8. How important is the fedora to the legend of Indiana Jones? During the filming of The Last Crusade, rumors circulated that Ford stapled it to his head to keep it from falling off. That's not true, but to make the hat appear battered and worn, Ford and his costume designer would grab, twist and sit on it before takes.

9. Ford's hat wasn't the only thing bruised and battered: The actor sustained all kinds of injuries while shooting the first three films, including bruised ribs and torn knee ligaments (Raiders), and a serious hernia (Temple of Doom).

10. As revealed in Raiders of the Lost Ark, Indy studied under the tutelage of Abner Ravenwood (Marion's father) at the University of Chicago. Some fellow alum of U of C are such notable (real) folks as Kurt Vonnegut, Mike Nichols, Ed Asner, Roger Ebert and Barack Obama.

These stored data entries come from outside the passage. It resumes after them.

-- ==== Sys2Proof/Tests/Slice0.lean ====
section
/-!
SUPPORT. Tests of the model: the checks of WellFormed refuse ill-formed commands, and for every statement that has
hypotheses a state and operands that meet them. No expected value here comes from a run of the model.
-/

namespace Sys2Proof.Machine.Tests

set_option Elab.async false

/-- Every domain powered, every source enabled and READY. -/
def base : State :=
  (({ State.reset with power := { Power.reset with acq := .on, ana := .on, mem := .on, lnk := .on } }).setReg
    .CLK_EN 0 0x7F#32).setReg .CLK_READY 0 0x3FFFF#32

/-- `base` with EN of page `p` set. -/
def baseEn (p : Nat) : State := base.fsetB F.PAGE_CTRL_EN p true

/-- The next state that a command answers. -/
def after? (i : Instr) (s : State) : Option State :=
  match exec i s with
  | .next t => some t
  | _ => none

/-! ### Well-formed commands -/

theorem test_wf_register_write : Instr.wf (.registerWrite .host .b4 0x100000 0#32) = false := by decide

theorem test_wf_read_clear : Instr.wf (.readClear .host 0x100000) = false := by decide

theorem test_wf_debug_access : Instr.wf (.debugAccess ⟨0x20, []⟩ .b8 (2 ^ 48) none) = false := by decide

theorem test_wf_boundary_cells : Instr.wf (.debugAccess ⟨0, List.replicate 141 false⟩ .b8 0 none) = false := by decide +kernel

theorem test_wf_freeze_read : Instr.wf (.freezeGroupRead .host 0x100000) = false := by decide

theorem test_wf_freeze_release : Instr.wf (.freezeGroupRelease .host 0x100000) = false := by decide

theorem test_wf_freeze_stale : Instr.wf (.freezeStaleTimeout .host 0x100000) = false := by decide

theorem test_wf_epoch_code : Instr.wf (.epochEdge ⟨[32768], [], []⟩ 0) = false := by decide

theorem test_wf_epoch_position : Instr.wf (.epochEdge ⟨[], [], [(7, 0)]⟩ 0) = false := by decide

theorem test_wf_fit : Instr.wf (.calRunDone 0 ⟨0, 0x4000, [], 0⟩) = false := by decide

theorem test_wf_idb : Instr.wf (.idbDone 0 (.nackData 512)) = false := by decide

theorem test_wf_packet : Instr.wf (.packetReceive 0 0 (List.replicate 2061 0#8) true 0) = false := by decide +kernel

theorem test_wf_flash_place : Instr.wf (.xspiDone [] [(2 ^ 32, 0#8)]) = false := by decide

theorem test_wf_contents : Instr.wf (.nightToEvening [] ⟨[(2 ^ 48, 0#8)], []⟩) = false := by decide

theorem test_wf_contents_word : Instr.wf (.holdRetry none ⟨[], [(4, false)]⟩) = false := by decide

theorem test_wf_flash_length : flashBytesOk (2 ^ 24) = false := by decide

theorem test_wf_ok : Instr.wf (.registerWrite .host .b4 0x01040 0#32) = true := by decide

/-! ### Hypotheses of the general statements -/

theorem test_EmptyQueueIdles : State.reset.pending = [] := by decide

theorem test_StepKeepsForm : State.reset.wf = true ∧ step State.reset = .next State.reset := ⟨by decide, rfl⟩

theorem test_UnmappedPage : base.wf = true ∧ base.reaches (.core 0) (0x7F000 / 0x1000) = true ∧
    pageInfo (0x7F000 / 0x1000) = none ∧ base.flag F.FAB_ERR_INFO_VALID = false ∧
    (base.fsetB F.FAB_ERR_INFO_VALID 0 true).flag F.FAB_ERR_INFO_VALID = true := by decide +kernel

theorem test_AccessSizeError : base.wf = true ∧ base.reaches (.core 0) (0x01041 / 0x1000) = true ∧
    (pageInfo (0x01041 / 0x1000)).isSome = true ∧ 0x01041 % 4 ≠ 0 := by decide +kernel

theorem test_GatedPage : State.reset.reaches (.core 0) (0x10040 / 0x1000) = true ∧
    (pageInfo (0x10040 / 0x1000)).isSome = true ∧ State.reset.pageLive (0x10040 / 0x1000) = false := by decide +kernel

theorem test_UnmappedOffset : base.wf = true ∧ base.reaches (.core 0) (0x00020 / 0x1000) = true ∧
    base.pageLive (0x00020 / 0x1000) = true ∧ regAt 0x00020 = none := by decide +kernel

theorem test_OwnerCheck : base.wf = true ∧ Reg.ok .PWR_CFG 0 = true ∧ base.reaches .host (Reg.page .PWR_CFG 0) = true ∧
    base.pageLive (Reg.page .PWR_CFG 0) = true ∧ base.ownerPass (base.who .host) (Reg.page .PWR_CFG 0) = false ∧
    (base.who .host).isS = false := by decide +kernel

theorem test_ReservedEncoding : base.wf = true ∧ Reg.ok .PWR_CTRL 0 = true ∧
    base.performs (.core 0) (Reg.page .PWR_CTRL 0) = true ∧ base.mayWrite (base.who (.core 0)) .PWR_CTRL 0 5#32 = true ∧
    base.calClosed .PWR_CTRL 0 = none ∧ wordReserved .PWR_CTRL 0 5#32 = true := by decide +kernel

theorem test_AccessHeld : ({ base with softReset := [0x10] }).canIssue (.core 0) = true ∧
    ({ base with softReset := [0x10] }).pageHeld (0x10040 / 0x1000) = true := by decide +kernel

theorem test_AccessHeld_release :
    takeFirst (fun (h : HeldAccess) => !base.pageHeld (h.addr / 0x1000))
      [⟨.core 0, true, true, .b4, 0x10040, 0#32, 0x40010040⟩] =
      some (⟨.core 0, true, true, .b4, 0x10040, 0#32, 0x40010040⟩, []) := by decide +kernel

theorem test_ReadClears : base.wf = true ∧ Reg.ok .TEMP_MAX 0 = true ∧ Reg.rcMask .TEMP_MAX ≠ 0#32 ∧
    base.performs (.core 0) (Reg.page .TEMP_MAX 0) = true ∧ (base.freezeGroup .TEMP_MAX 0).isNone = true := by decide +kernel

theorem test_PageOwnerWrite : base.wf = true ∧ (pageInfo 0x10).isSome = true ∧ base.performs (.core 0) 0x10 = true ∧
    base.flag F.PAGE_OWNER_LOCK 0x10 = false ∧ (base.who (.core 0)).isS = true := by decide +kernel

theorem test_PageOwnerWrite_locked : (base.fsetB F.PAGE_OWNER_LOCK 0x10 true).flag F.PAGE_OWNER_LOCK 0x10 = true ∧
    (base.fsetB F.PAGE_OWNER_LOCK 0x10 true).performs (.core 0) 0x10 = true := by decide +kernel

theorem test_AccessHeld_debug :
    takeFirst (fun (h : HeldAccess) => !base.pageHeld (h.addr / 0x1000))
      [⟨.debug, true, false, .b4, 0x10040, 0#32, 0x40010040⟩] =
      some (⟨.debug, true, false, .b4, 0x10040, 0#32, 0x40010040⟩, []) ∧
    ({ base with softReset := [0x10] }).canIssue .debug = true := by decide +kernel
/-! ### Hypotheses of the core statements -/

/-- The bytes of the words `ws`, lowest first. -/
def wordBytes (ws : List Word) : List Byte := ws.flatMap fun w => (List.range 4).map fun i => w.extractLsb' (8 * i) 8

/-- `base` with core `x` running and the words `ws` at the start of its instruction memory. -/
def coreAt (x : Nat) (ws : List Word) : State :=
  let s := (base.fsetB F.PAGE_CTRL_EN (corePage x) true).fsetB F.CORE_CTRL_RUN (coreReg x) true
  { s with
    mem := memPuts [] (privBase x) (wordBytes ws)
    boot := { s.boot with copying := [] } }

/-- `coreAt x [w]` with core `x` changed by `f`. -/
def coreWith (x : Nat) (w : Word) (f : Core → Core) : State := (coreAt x [w]).setCore x (f ((coreAt x [w]).core x))

/-- Core `x` of `s` issues the word `w`, and its fetch changes nothing. -/
def issuesWord (s : State) (x : Nat) (w : Word) : Bool :=
  s.wf && s.coreIssues x && decide ((s.fetch x).1 = s) && (s.fetch x).2.toOption == some w

/-- The word of major opcode `m` and fn `n` with rd = 1, ra = 2 and rb = 3. -/
def kForm (m n : Nat) : Word := BitVec.ofNat 32 (m * 2 ^ 26 + 2 ^ 21 + 2 * 2 ^ 16 + 3 * 2 ^ 11 + n * 2 ^ 5)

theorem test_KAlu : ((kFns 1).map (kForm 1) ++ [0, 1, 2].map (kForm 2)).all (fun w =>
    issuesWord (coreAt 0 [w]) 0 w && bits w 0 5 == 0) = true := by decide +kernel

theorem test_KImmediate : [7, 8, 9, 0xA, 0xB, 0xC, 0xD, 0xE].all (fun m =>
    issuesWord (coreAt 4 [BitVec.ofNat 32 (m * 2 ^ 26 + 0x8000)]) 4 (BitVec.ofNat 32 (m * 2 ^ 26 + 0x8000))) = true ∧
    [0, 1, 2, 3].all (fun k => issuesWord (coreAt 1 [BitVec.ofNat 32 (0xF * 2 ^ 26 + k * 2 ^ 5)]) 1
      (BitVec.ofNat 32 (0xF * 2 ^ 26 + k * 2 ^ 5))) = true := by decide +kernel

/-- g2 of a core set to `v`. -/
def withG2 (v : Word) (c : Core) : Core := { c with g := c.g.set 2 v }

/-- A word of the memory group: major opcode `m`, rd = 1, ra = 2, mode 1, offset 0. -/
def kMem (m : Nat) : Word := BitVec.ofNat 32 (m * 2 ^ 26 + 2 ^ 21 + 2 * 2 ^ 16 + 2 ^ 14)

theorem test_KLoads_private : [0x10, 0x11, 0x12, 0x13, 0x14].all (fun m =>
    issuesWord (coreWith 0 (kMem m) (withG2 0x20000#32)) 0 (kMem m) && bits (kMem m) 14 2 == 1 &&
    (coreWith 0 (kMem m) (withG2 0x20000#32)).ecc == [] && privMapped 0 0x20000) = true := by decide +kernel

theorem test_KLoads_access :
    ((coreAt 0 []).coreLoad 0 0x20000 4).2 = .ok 0 ∧ ((coreAt 0 []).coreLoad 0 0x50000 4).2 = .raise 4 ∧
    issuesWord (coreWith 0 (kMem 0x14) (withG2 0x20002#32)) 0 (kMem 0x14) = true := by decide +kernel

theorem test_KStores_private : [0x18, 0x19, 0x1A].all (fun m =>
    issuesWord (coreWith 2 (kMem m) (withG2 0x30000#32)) 2 (kMem m) && privMapped 2 0x30000) = true := by decide +kernel

theorem test_KStores_access :
    ((coreAt 0 []).coreStore (coreAt 0 []) 0 0x10000000 4 5#32).2 = .ok 0 ∧
    ((coreAt 0 []).coreStore (coreAt 0 []) 0 0x50000 4 5#32).2 = .raise 4 ∧
    issuesWord (coreWith 0 (kMem 0x1A) (withG2 0x20001#32)) 0 (kMem 0x1A) = true := by decide +kernel

theorem test_KControlFlow : [0x20, 0x21, 0x22, 0x23, 0x24, 0x25, 0x28, 0x29, 0x2A].all (fun m =>
    let w := BitVec.ofNat 32 (m * 2 ^ 26 + 2 ^ 21 + 2 * 2 ^ 16)
    issuesWord (coreAt 0 [w]) 0 w && ((coreAt 0 [w]).core 0).slot.isNone && !((coreAt 0 [w]).core 0).atEnd 0 &&
    bits w 0 16 == 0) = true := by decide +kernel

theorem test_KControlFlow_loop : [0#32, 5#32].all (fun k =>
    let w := BitVec.ofNat 32 (0x30 * 2 ^ 26 + 2 ^ 12) ||| k
    issuesWord (coreAt 0 [w]) 0 w && bits w 24 2 == 0 && bits w 12 11 == 1 && bits w 23 1 == 0) = true := by decide +kernel

theorem test_KControlFlow_rpt : [4096#32, 4097#32].all (fun v =>
    let w := BitVec.ofNat 32 (0x31 * 2 ^ 26 + 2 ^ 23 + 2)
    let s := coreWith 0 w (withG2 v)
    issuesWord s 0 w && !s.rptForbidden 0 && bits w 24 2 == 0 && bits w 12 11 == 0 && bits w 5 7 == 0 &&
      ((s.core 0).gr (bits w 0 5) == v)) = true := by decide +kernel

theorem test_KAccumulators : [(0x20, 0), (0x3F, 0), (0x20, 8), (0x20, 9), (0x20, 0xA), (0x3F, 0xA), (0x20, 0xB)].all (fun p =>
    let w := BitVec.ofNat 32 (3 * 2 ^ 26 + (p.1 % 2 ^ 5) * 2 ^ 21 + p.2 * 2 ^ 5)
    issuesWord (coreAt 0 [w]) 0 w && bits w 0 5 == 0 && kMajor w == 3) = true := by decide +kernel

/-- g1 and g2 of a core set to `a` and `b`. -/
def withG12 (a b : Word) (c : Core) : Core := { c with g := (c.g.set 1 a).set 2 b }

/-- mac.d with rx = 1, ry = 2, px and py. -/
def kDualWord : Word := BitVec.ofNat 32 (0x34 * 2 ^ 26 + 2 ^ 20 + 2 * 2 ^ 15 + 3 * 2 ^ 11)

theorem test_KDualFetch : [(0x20000#32, 0x30000#32), (0x20000#32, 0x20004#32), (0x20001#32, 0x30000#32),
      (0x23FFC#32, 0x34000#32), (0x30000#32, 0x23FFC#32)].all (fun p =>
    let s := coreWith 0 kDualWord (withG12 p.1 p.2)
    issuesWord s 0 kDualWord && bits kDualWord 0 11 == 0 && s.ecc == [] && kMajor kDualWord == 0x34) = true := by
  decide +kernel

theorem test_KSystem : [(0, 0), (0, 5), (1, 0), (1, 18), (8, 0), (9, 0), (0x10, 0), (0x11, 0)].all (fun p =>
    let w := BitVec.ofNat 32 (0x3C * 2 ^ 26 + p.2 * 2 ^ 11 + p.1 * 2 ^ 5)
    let s := coreAt 0 [w]
    issuesWord s 0 w && bits w 0 5 == 0 && (s.core 0).slot.isNone && (s.core 0).sup &&
      !((s.core 0).landAll.unresumable 0) && !(s.core 0).atEnd (s.core 0).next) = true := by decide +kernel

theorem test_KSystem_user : [0#32, 1#32, 0x10#32].all (fun n =>
    let w := BitVec.ofNat 32 (0x3C * 2 ^ 26 + 2 ^ 11) ||| (n <<< 5)
    let s := coreWith 0 w (fun c => { c with psw := 0#32 })
    issuesWord s 0 w && !(s.core 0).sup) = true := by decide +kernel

theorem test_KEvents_interrupt :
    let s := (coreWith 0 0#32 (fun c => { c with psw := 3#32, irqEn := [2#32, 0#32] })).setReg .EVR_CIRQ 0 3#32
    s.coreRuns 0 = true ∧ (s.core 0).slot = none ∧ (s.core 0).rpt = none ∧ s.irqWord 0 0 = 3#32 ∧
      s.irqTaken 0 = some 1 := by decide +kernel

theorem test_KEvents_fetch :
    (coreWith 0 0#32 (fun c => { c with next := 0x8000#32 })).coreIssues 0 = true ∧
    ({ coreAt 0 [] with ecc := [(privBase 0, true)] }).coreIssues 0 = true ∧
    issuesWord (coreAt 0 [0#32]) 0 0#32 = true ∧ kUndefined 0#32 = true := by decide +kernel

theorem test_KEntry : (15 : Nat) < 16 ∧ (63 : Nat) < 64 ∧ Core.reset.rpt = none ∧
    ({ Core.reset with rpt := some (4096, true) } : Core).rpt = some (4096, true) := by decide

theorem test_KPipeline : Core.reset.writes = [] ∧ Core.reset.rpt = none ∧ Core.reset.slot = none ∧
    Core.reset.atEnd Core.reset.next = false ∧
    ({ Core.reset with loopA := [false, true, false], loopC := [0, 2, 0] } : Core).atEnd 0 = true := by decide

theorem test_KFrame : (coreAt 0 [kForm 1 0]).wf = true ∧ after? (.kAdd 0) (coreAt 0 [kForm 1 0]) =
    some ((coreAt 0 [kForm 1 0]).setCore 0 { (coreAt 0 [kForm 1 0]).core 0 with next := 4#32 }) := by decide +kernel

theorem test_KSystem_wait :
    let w := BitVec.ofNat 32 (0x3C * 2 ^ 26 + 0x11 * 2 ^ 5)
    let s := (coreWith 0 w (fun c => { c with irqEn := [2#32, 0#32] })).setReg .EVR_CIRQ 0 3#32
    issuesWord s 0 w && (s.core 0).sup && s.irqTaken 0 == some 1 && (coreAt 0 [w]).irqTaken 0 == none &&
      (s.core 0).stall.isNone = true := by decide +kernel
/-! ### Hypotheses of the statements about the fabric and the baskets -/

/-- `base` with every bit of CLK_PEN 1 and core S as the writer: an admitted write of `v` to register `r`, index `n`. -/
def takes (s : State) (r : Reg) (n : Nat) (v : Word) : Bool := s.wf && r.ok n && s.admits (.core 0) r n v

theorem test_WriteLands :
    takes base .BKD_SET_LO 0 1#32 && takes base .BKD_SET_HI 0 5#32 && takes (baseEn 0x65) .GPIO_OUT 1 0xFFFFFFFF#32 &&
      takes (baseEn 0x0B) .BS_TARGET_LO 7 9#32 = true := by decide +kernel

theorem test_SoftReset : base.wf = true ∧ (pageInfo 0x63).isSome = true ∧
    base.admits (.core 0) .PAGE_CTRL 0x63 (1#32 ||| 2#32) = true ∧ base.softReset = [] := by decide +kernel

theorem test_FreezeGroups :
    let s := baseEn 0x06
    (s.freezeGroup .BKD_TICK_LO 0).any (fun g => decide ((Reg.BKD_TICK_LO, 0) ≠ g.release) && s.performs (.core 0) 0x06 &&
      (s.frozen g (s.who (.core 0)).cap).isNone &&
      decide ((Reg.BKD_TICK_LO, 0) ∈ g.members) && decide (g.release ∈ g.members)) = true := by decide +kernel

theorem test_FreezeGroups_stale :
    let s := match after? (.freezeGroupRead (.core 0) (Reg.addr .BKD_TICK_LO 0)) base with
      | some t => t
      | none => base
    s.wf = true ∧ (s.freezeGroup .BKD_TICK_LO 0).any (fun g => (s.frozen g (s.who (.core 0)).cap).isSome) = true := by
  decide +kernel

theorem test_DebugPort : base.canIssue .debug = true ∧ fabTarget 0x100040010040 = .page 0x10040 ∧
    fabTarget (sramBase 0 + 8) = .sram 0 8 ∧ base.fabCause (sramBase 0 + 8) 8 (base.who .debug).secure = 0 ∧
    base.ecc = [] := by decide +kernel

/-- `base` with EN of the basket page, and slot 0 as `x` with its state register `w`. -/
def slotAs (x : Slot) (w : Word) : State := ((baseEn 0x0B).setSlot 0 x).setReg .BS_STATE 0 w

theorem test_BasketCommands :
    takes (slotAs ⟨[], false, 0, 0, 0, none⟩ 0#32) .BS_VALUE 0 0#32 &&
      takes (slotAs ⟨List.replicate 512 ⟨0#32, 0#32, 0#32⟩, false, 0, 0, 0, none⟩ 0#32) .BS_VALUE 0 0#32 &&
      takes (slotAs ⟨[], false, 0, 0, 0, none⟩ 0#32) .BS_CTRL 0 (bsWord 1 false) &&
      takes (slotAs ⟨[], false, 0, 0, 0, none⟩ 1#32) .BS_CTRL 0 (bsWord 2 false) &&
      takes (slotAs ⟨[], false, 0, 0, 0, none⟩ 2#32) .BS_CTRL 0 (bsWord 3 false) &&
      takes (slotAs ⟨[], false, 0, 0, 0, none⟩ 3#32) .BS_CTRL 0 (bsWord 4 false) = true := by decide +kernel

11. It's never clear in the films where Dr. Jones lectures (though it is apparent his female students are jonesin' for an appointment with the good doctor), but according to the videogames he's professor at the fictional New England university Barnett College.

12. A major inspiration for Indiana Jones? Bond, James Bond. Spielberg has said that casting Sean Connery to play Indy's father in The Last Crusade was a nod to the fact that the filmmakers considered 007 the Hollywood patriarch of Indiana Jones (three former Bond villains also appear in the film).

13. Both Connery and Ford went pants-less during the shooting of the entire Zeppelin scene in The Last Crusade, reportedly because it was filmed in a muggy studio and Connery didn't want to sweat too much. Ford, we're assuming, did it in the name of solidarity.

14. Estimated number of kills by Indy in the original trilogy: 45

15. While Indiana Jones action figures never exploded in popularity like their Star Wars counterparts, Indy has still been immortalized in the world of toys: He's available in Lego form, standing at 45 mm tall.

16. Domestic box office grosses: Raiders = $245 million, Temple Of Doom = $180 million, Last Crusade = $197 million, Crystal Skull (as of 10/12/08) = $317.